>Well, the first problem I had, in order to do something like that, was to find an archive with Hacker News comments. Luckily there was one with apparently everything posted on HN from the start to 2023, for a huge 10GB of total data.

This is actually super easy. The data is available in BigQuery.[0] It's up to date, too. I tried the following query, and the latest comment was from yesterday.

    SELECT 
      id,
      text,
      `by` AS username,
      FORMAT_TIMESTAMP('%Y-%m-%dT%H:%M:%SZ', TIMESTAMP_SECONDS(time)) AS timestamp
    FROM 
      `bigquery-public-data.hacker_news.full`
    WHERE 
      type = 'comment'
      AND EXTRACT(YEAR FROM TIMESTAMP_SECONDS(time)) = 2025
    ORDER BY 
      time DESC
    LIMIT 
      100

https://console.cloud.google.com/bigquery?ws=!1m5!1m4!4m3!1s...

My favorite which is also up to date is the ClickHouse playground.

For example:

  SELECT * FROM hackernews_history ORDER BY time DESC LIMIT 10;
https://gh-api.clickhouse.tech/play?user=play#U0VMRUNUICogRl...
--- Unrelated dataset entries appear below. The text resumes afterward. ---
/-- `LZ.DECODEB` runs the codes whose deltas are there as their `LZ.PUT`s; where none of these fails its loop goes on after them. -/
theorem lzDecodeB_puts {cs : List Nat} {m min width : Nat} {s : State} {rest : List Bool} (hp : s.lz.phase = .idle)
    (hcount : cs.length + m < 2 ^ 32) (hmin : min < 2 ^ 32) (hwd : width < 2 ^ 8) (hw : cs.length + m = 0 ∨ width ≤ 32)
    (hcs : ∀ c ∈ cs, min ≤ c ∧ c - min < 2 ^ width ∧ c < 2 ^ 32)
    (hb : (brInit s).bitsAhead = fieldBits 32 (cs.length + m) ++ fieldBits 32 min ++ fieldBits 8 width ++
      (cs.flatMap (fun c => fieldBits width (c - min)) ++ rest)) :
    (lzPuts cs s.lzOpened).Ends
      (fun _ t' => ∃ t, lzDecodeB s = lzClosing (lzLoopB m t) ∧ PutAlike t' t ∧
        PackedAt s min width m (72 + cs.length * width) rest t)
      (fun f t' => ∃ t, lzDecodeB s = .raised f (closeLz t) ∧ PutAlike t' t) True := by
  obtain ⟨hdec, hahead, hle⟩ := lzDecodeB_packedOpened hp hcount hmin hwd hw hb
  have hminv : (BitVec.ofNat 32 min).toNat = min := Nat.mod_eq_of_lt hmin
  have hwdv : (BitVec.ofNat 8 width).toNat = width := Nat.mod_eq_of_lt hwd
  have hsame : PutAlike s.lzOpened (s.packedOpened (cs.length + m) min width) :=
    ⟨rfl, rfl, rfl, rfl, rfl, output_afterRead (brInit s) 72⟩
  rw [hdec]
  refine (lzLoopB_puts (s := s.packedOpened (cs.length + m) min width) (j := m) rfl hcs hminv hwdv (Nat.mod_eq_of_lt hcount) hahead
    hsame).mono (fun _ t' h => ?_) (fun f t' h => ?_) id
  · obtain ⟨t, hloop, halike, hact, hrest, hleft, hmint, hwidt, hin, hrd⟩ := h
    obtain ⟨hin', hrd'⟩ := afterRead_input_congr (s := (brInit s).afterRead 72) (t := s.packedOpened (cs.length + m) min width)
      (cs.length * width) rfl rfl
    rw [afterRead_afterRead hle] at hin' hrd'
    have hbits : 72 + cs.length * width ≤ (brInit s).bitsAhead.length := by
      rw [hb]
      simp only [List.length_append, fieldBits_length, length_flatMap_fields]
      omega
    exact ⟨t, by rw [hloop], halike, hact, hleft, by rw [hmint]; exact hminv, by rw [hwidt]; exact hwdv, hbits, hin.trans hin',
      hrd.trans hrd', hrest⟩
  · obtain ⟨t, hloop, halike⟩ := h
    exact ⟨t, by rw [hloop, lzClosing_raised], halike⟩

section PackedLoop
variable {s t : State} {min width m n : Nat} {rest : List Bool}

theorem PackedAt.turn (h : PackedAt s min width (m + 1) n rest t) :
    lzLoopB (m + 1) t = (lzTurnB t).andThen fun _ t => lzLoopB m t := by
  refine if_neg fun h0 => ?_
  have := h.left
  rw [h0] at this
  cases this

/-- A code above the 32-bit range is refused once its delta is read. -/
theorem PackedAt.outOfRange {d : Nat} {rest' : List Bool} (h : PackedAt s min width (m + 1) n (fieldBits width d ++ rest') t)
    (hd : d < 2 ^ width) (hout : 2 ^ 32 ≤ min + d) :
    ∃ u, lzLoopB (m + 1) t = .raised .corruptRange u ∧ u.sink = t.sink ∧ u.output = t.output ∧
      u.rd = ((brInit s).afterRead (n + width)).rd ∧ u.input = ((brInit s).afterRead (n + width)).input := by
  obtain ⟨hread, -, -⟩ := readBits_value hd h.ahead
  obtain ⟨hin, hrd⟩ := afterRead_input_congr width h.input h.rd
  rw [afterRead_afterRead h.inStream] at hin hrd
  refine ⟨{ t.afterRead width with lz := { t.lz with left := BitVec.ofNat 32 (t.lz.left.toNat - 1) } }, ?_, rfl,
    output_afterRead t width, hrd, hin⟩
  rw [h.turn, lzTurnB, h.width, hread, done_andThen]
  dsimp only
  rw [show (t.afterRead width).lz = t.lz from rfl, h.min, if_pos hout, raised_andThen]

/-- A delta cut short is `IO_READ`. -/
theorem PackedAt.cut (h : PackedAt s min width (m + 1) n rest t) (hlen : rest.length < width) (hdry : dryAnswer s.input = true) :
    lzLoopB (m + 1) t = .raised .ioRead t.afterDry := by
  have hdry' : dryAnswer t.input = true := by rw [h.input, dryAnswer_afterRead h.inStream]; exact hdry
  rw [h.turn, lzTurnB, h.width, readBits_raised (by rwa [h.ahead]) hdry', raised_andThen]

end PackedLoop

/-- Settles O58: the header's two failures, the codes side by side with the host's (`lzDecodeB_puts`), and the round trip. -/
theorem lzwPackedRoundTrip : Obligations.LzwPackedRoundTrip := by
  refine ⟨?cutHeader, ?wideCodes, ?sideBySide, ?roundTrip⟩
  case cutHeader =>
    intro s hf hp hlen hdry
    obtain ⟨w, hheader⟩ := readLzwHeader_cut (s := brInit s) hlen hdry
    obtain ⟨hexec, hidle⟩ := exec_lzDecodeB_raised hf hp (lzDecodeB_of_bad_header hp hheader)
    exact ⟨_, _, hexec, rfl, hidle, output_afterDry (brInit s)⟩
  case wideCodes =>
    intro count min width s rest hf hp h0 hcount hmin hwide hwd hb
    obtain ⟨hexec, hidle⟩ := exec_lzDecodeB_raised hf hp
      (lzDecodeB_of_bad_header hp (readLzwHeader_wide h0 hcount hmin hwide hwd hb))
    exact ⟨_, _, hexec, rfl, hidle, (flows_read _ _).congr rfl rfl rfl rfl⟩
  case sideBySide =>
    intro cs count min width s rest hf hp hs hle hcount hmin hwd hw hcs hb
    obtain ⟨m, rfl⟩ := Nat.exists_eq_add_of_le hle
    have hhost := runBodies_puts_ends (fun c hc => (hcs c hc).2.2) hf hp hs
    have hdec := lzDecodeB_puts hp hcount hmin hwd hw hcs hb
    cases hr : lzPuts cs s.lzOpened with
    | hung x => rw [hr] at hhost; exact hhost.elim
    | raised f t' =>
      obtain ⟨v, hv, hrun⟩ := hhost.of_raised hr
      obtain ⟨t, hraise, halike⟩ := hdec.of_raised hr
      obtain ⟨hsink, hout⟩ := halike.streams hv
      exact ⟨_, v, hrun, fun _ => ⟨_, _, exec_raise nofun hf (congrArg okZero hraise), rfl, rfl, rfl, hsink, hout⟩, nofun, nofun, nofun⟩
    | done _ t' =>
      obtain ⟨v, hv, hrun⟩ := hhost.of_done hr
      obtain ⟨t, hloop, halike, hat⟩ := hdec.of_done hr
      obtain ⟨hsink, hout⟩ := halike.streams hv
      refine ⟨_, v, hrun, fun h => (h rfl).elim, fun _ hall => ?all, fun _ hlt d rest' hd hrange hrest => ?range,
        fun _ hlt hlen hdry => ?cut⟩
      case all =>
        obtain rfl : m = 0 := by omega
        rw [lzLoopB, lzClosing_done hat.active] at hloop
        exact ⟨_, exec_ok nofun hf (congrArg okZero hloop), rfl, rfl, hsink, hout, hat.rd, hat.input⟩
      all_goals obtain ⟨m, rfl⟩ := Nat.exists_eq_add_one_of_ne_zero (show m ≠ 0 by omega)
      case range =>
        subst hrest
        obtain ⟨u, hu, husink, huout, hrd, hin⟩ := hat.outOfRange hd hrange
        rw [hu, lzClosing_raised] at hloop
        rw [Nat.succ_mul, ← Nat.add_assoc]
        exact ⟨_, _, exec_raise nofun hf (congrArg okZero hloop), rfl, rfl, husink.trans hsink, huout.trans hout, hrd, hin⟩
      case cut =>
        rw [hat.cut hlen hdry, lzClosing_raised] at hloop
        exact ⟨_, _, exec_raise nofun hf (congrArg okZero hloop), rfl, rfl, hsink, (output_afterDry t).trans hout⟩
  case roundTrip =>
    intro bytes min width s rest hf hp hw hr hmin hwd hempty hfit hlt hin ha
    obtain ⟨⟨y, hput⟩, hlen, hcodes⟩ := lzwCodes_decode hw hr
    have hcount : (lzwCodes bytes).length = 0 ∨ width ≤ 32 := hempty.imp_left fun h => by rw [h]; rfl
    have hcs : ∀ c ∈ lzwCodes bytes, min ≤ c ∧ c - min < 2 ^ width ∧ c < 2 ^ 32 := fun c hc => by
      obtain ⟨hle, hdelta⟩ := hfit c hc
      exact ⟨hle, hdelta, hcodes c hc⟩
    obtain ⟨t, hdec, hinput, -, -, hout⟩ := lzDecodeB_ok hp (by omega) hmin hwd hcount hcs hput (packed_ahead hin) ha
    obtain ⟨-, hidle⟩ := (lzDecodeB_ends hp).of_done hdec
    exact ⟨_, exec_ok nofun hf (congrArg okZero hdec), rfl, hout, hinput.trans (packed_input hin), hidle⟩

end Sys2Proof.Machine
end

section
/-! PROOFS. The statuses (60_exceptions R301 to R306): their codes, which of them a command can answer and when, and what a contract
violation is. All of it is read off `exec_cases`, by which a command is turned away, violates its contract, or runs. -/

namespace Sys2Proof.Machine

/-! ### The codes (R301) -/

/-- The status of a code; the codes 11 to 14 are no status's. -/
def statusOfCode : Nat → Option Status
  | 0 => some .ok
  | 1 => some .more
  | 2 => some (.fail .ioRead)
  | 3 => some (.fail .ioWrite)
  | 4 => some (.fail .corruptTable)
  | 5 => some (.fail .corruptNoData)
  | 6 => some (.fail .corruptMidCode)
  | 7 => some (.fail .corruptBitCount)
  | 8 => some (.fail .corruptCode)
  | 9 => some (.fail .corruptRange)
  | 10 => some (.fail .limit)
  | 15 => some (.fail .fatal)
  | _ => none

theorem statusOfCode_code (x : Status) : statusOfCode x.code.toNat = some x := by
  cases x with
  | ok | more => rfl
  | fail f => cases f <;> rfl

theorem status_code_injective {x y : Status} (h : x.code = y.code) : x = y :=
  Option.some.inj (by rw [← statusOfCode_code x, h, statusOfCode_code])

theorem status_code_range (x : Status) : x.code.toNat ≤ 10 ∨ x.code = 15 := by
  cases x with
  | ok | more => decide
  | fail f => cases f <;> decide

/-- Settles O18: the table by definition, distinct since a code has one status. -/
theorem statusCodes : Obligations.StatusCodes :=
  ⟨rfl, rfl, rfl, rfl, rfl, rfl, rfl, rfl, rfl, rfl, rfl, rfl, fun _ _ => status_code_injective, status_code_range⟩

/-! ### Which status a command answers (R303 to R306) -/

theorem mayFail_fatal {i : Instr} (hi : i ≠ .sysReset) : mayFail i .fatal = true := by
  cases i
  case sysReset => exact (hi rfl).elim
  all_goals rfl

/-- The status a command answers: `FATAL`, and only where `fatal` was set or the command violates its contract; one that is no failure;
or another failure of its list. -/
theorem exec_status {i : Instr} {s t : State} {r : Result} (h : exec i s = .next t) (hr : t.result = some r) :
    (r.res = .fail .fatal ∧ i ≠ .sysReset ∧ (s.fatal = true ∨ violates i s = true)) ∨ goodFor i r ∨
      ∃ f, r.res = .fail f ∧ mayFail i f = true ∧ f ≠ .fatal := by
  by_cases hi : i = .sysReset
  · subst hi
    cases h
    cases hr
    exact .inr (.inl (.inl rfl))
  rcases exec_cases hi h with ⟨hf, rfl⟩ | ⟨-, hv, rfl⟩ | ⟨-, -, ⟨r', u, hgood, -, rfl⟩ | ⟨f, u, hmay, hne, -, rfl⟩⟩ <;> cases hr
  · exact .inl ⟨rfl, hi, .inl hf⟩
  · exact .inl ⟨rfl, hi, .inr hv⟩
  · exact .inr (.inl hgood)
  · exact .inr (.inr ⟨f, rfl, hmay, hne⟩)

theorem goodFor_not_fail {i : Instr} {r : Result} {f : Failure} (h : goodFor i r) : r.res ≠ .fail f := by
  rcases h with hok | ⟨hmore, -⟩
  · rw [hok]; nofun
  · rw [hmore]; nofun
I subscribe to this issue to keep up with updates:

https://github.com/ClickHouse/ClickHouse/issues/29693#issuec...

And ofc, for those that don't know, the official API https://github.com/HackerNews/API

I didn't know there was an official API! This explains why the data is so readily available in many sources and formats. That's very cool.

With a more straightforward approach, the tool can be reproduced with just a few queries in ClickHouse.

1. Create a table with styles by authors:

    CREATE TABLE hn_styles (name String, vec Array(UInt32)) ENGINE = MergeTree ORDER BY name
2. Calculate and insert style vectors (the insert takes 27 seconds):

    INSERT INTO hn_styles WITH 128 AS vec_size,
    cityHash64(arrayJoin(tokens(lower(decodeHTMLComponent(extractTextFromHTML(text)))))) % vec_size AS n,
    arrayMap((x, i) -> i = n, range(vec_size), range(vec_size)) AS arr
    SELECT by, sumForEach(arr) FROM hackernews_history GROUP BY by
3. Find nearest authors (the query takes ~50 ms):

    SELECT name FROM hn_styles ORDER BY cosineDistance(vec, (SELECT vec FROM hn_styles WHERE name = 'antirez')) LIMIT 25

        ┌─name────────────┬─────────────────dist─┐
     1. │ antirez         │                    0 │
     2. │ geertj          │ 0.009644324175144714 │
     3. │ mrighele        │ 0.009742538810774581 │
     4. │ LukaAl          │ 0.009787061201638525 │
     5. │ adrianratnapala │ 0.010093164015005152 │
     6. │ prmph           │ 0.010097599441156513 │
     7. │ teilo           │ 0.010187607877663263 │
     8. │ lukesandberg    │  0.01035981357655602 │
     9. │ joshuak         │ 0.010421492503861374 │
    10. │ sharikous       │  0.01043547391491162 │
    11. │ lll-o-lll       │  0.01051205287096002 │
    12. │ enriquto        │ 0.010534816136353875 │
    13. │ rileymat2       │ 0.010591026237771195 │
    14. │ afiori          │ 0.010655186410089112 │
    15. │ 314             │ 0.010768594792569197 │
    16. │ superice        │ 0.010842615688153812 │
    17. │ cm2187          │  0.01105111720031593 │
    18. │ jorgeleo        │ 0.011159407590845771 │
    19. │ einhverfr       │ 0.011296755160620009 │
    20. │ goodcanadian    │ 0.011316316959489647 │
    21. │ harperlee       │ 0.011317367800365297 │
    22. │ seren           │ 0.011390119122640763 │
    23. │ abnry           │ 0.011394133096140235 │
    24. │ PraetorianGourd │ 0.011508457949426343 │
    25. │ ufo             │ 0.011538721312575051 │
        └─────────────────┴──────────────────────┘

…i can’t believe i’ve been running a script to ingest the data for the last six hours. thank you.